-- ==== Sys2Proof/Laws/KeepsTime.lean ====
section
/-! SUPPORT. What the operations of Machine/Time.lean keep (`Keeps`): one lemma for each. -/

namespace Sys2Proof.Machine

set_option linter.unusedVariables false
set_option linter.unusedTactic false
set_option linter.unreachableTactic false

theorem keeps_usTick {W : Nat} {a : State} {v0 : State} (hW : Sub 4281743078117879643174857908348485958904184848 W) (hv0 : Keeps W a v0) :
    Keeps W a (usTick v0) := by
  unfold usTick
  extract_lets -useContext -underBinder x0 x1
  have hx0 : Keeps W a x0 := by
    unfold x0
    refine keeps_onClk (hW.of rfl) (fun _ => (by constructor <;> first | exact fun h => Bool.noConfusion ((hW.bit (by rfl)).symm.trans h) | exact fun _ => rfl | (intro _; split <;> rfl))) ?_
    exact hv0
  try clear_value x0
  refine Keeps.ite ?_ ?_
  · refine Keeps.upd_17 (hW.bit rfl) (by constructor <;> first | exact fun h => Bool.noConfusion ((hW.bit (by rfl)).symm.trans h) | exact fun _ => rfl | (intro _; split <;> rfl)) ?_
    exact hx0
  · exact hx0

theorem keeps_idle {W : Nat} {a : State} {v0 : State} (hW : Sub 4281743078117879643329600413691504060715376696 W) (hv0 : Keeps W a v0) :
    Keeps W a (idle v0) := by
  unfold idle
  refine keeps_onPower (hW.of rfl) (fun t ht => keeps_wdKick (hW.of rfl) (keeps_usTick (hW.of rfl) ht)) ?_
  refine keeps_onAon (hW.of rfl) (fun c => ?_) hv0
  unfold rtcTick
  split <;> exact (by constructor <;> first | exact fun h => Bool.noConfusion ((hW.bit (by rfl)).symm.trans h) | exact fun _ => rfl | (intro _; split <;> rfl))

end Sys2Proof.Machine
end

====

Exercise details:
Return only the count of lines in the records that hold the word "intro".

Task response:
3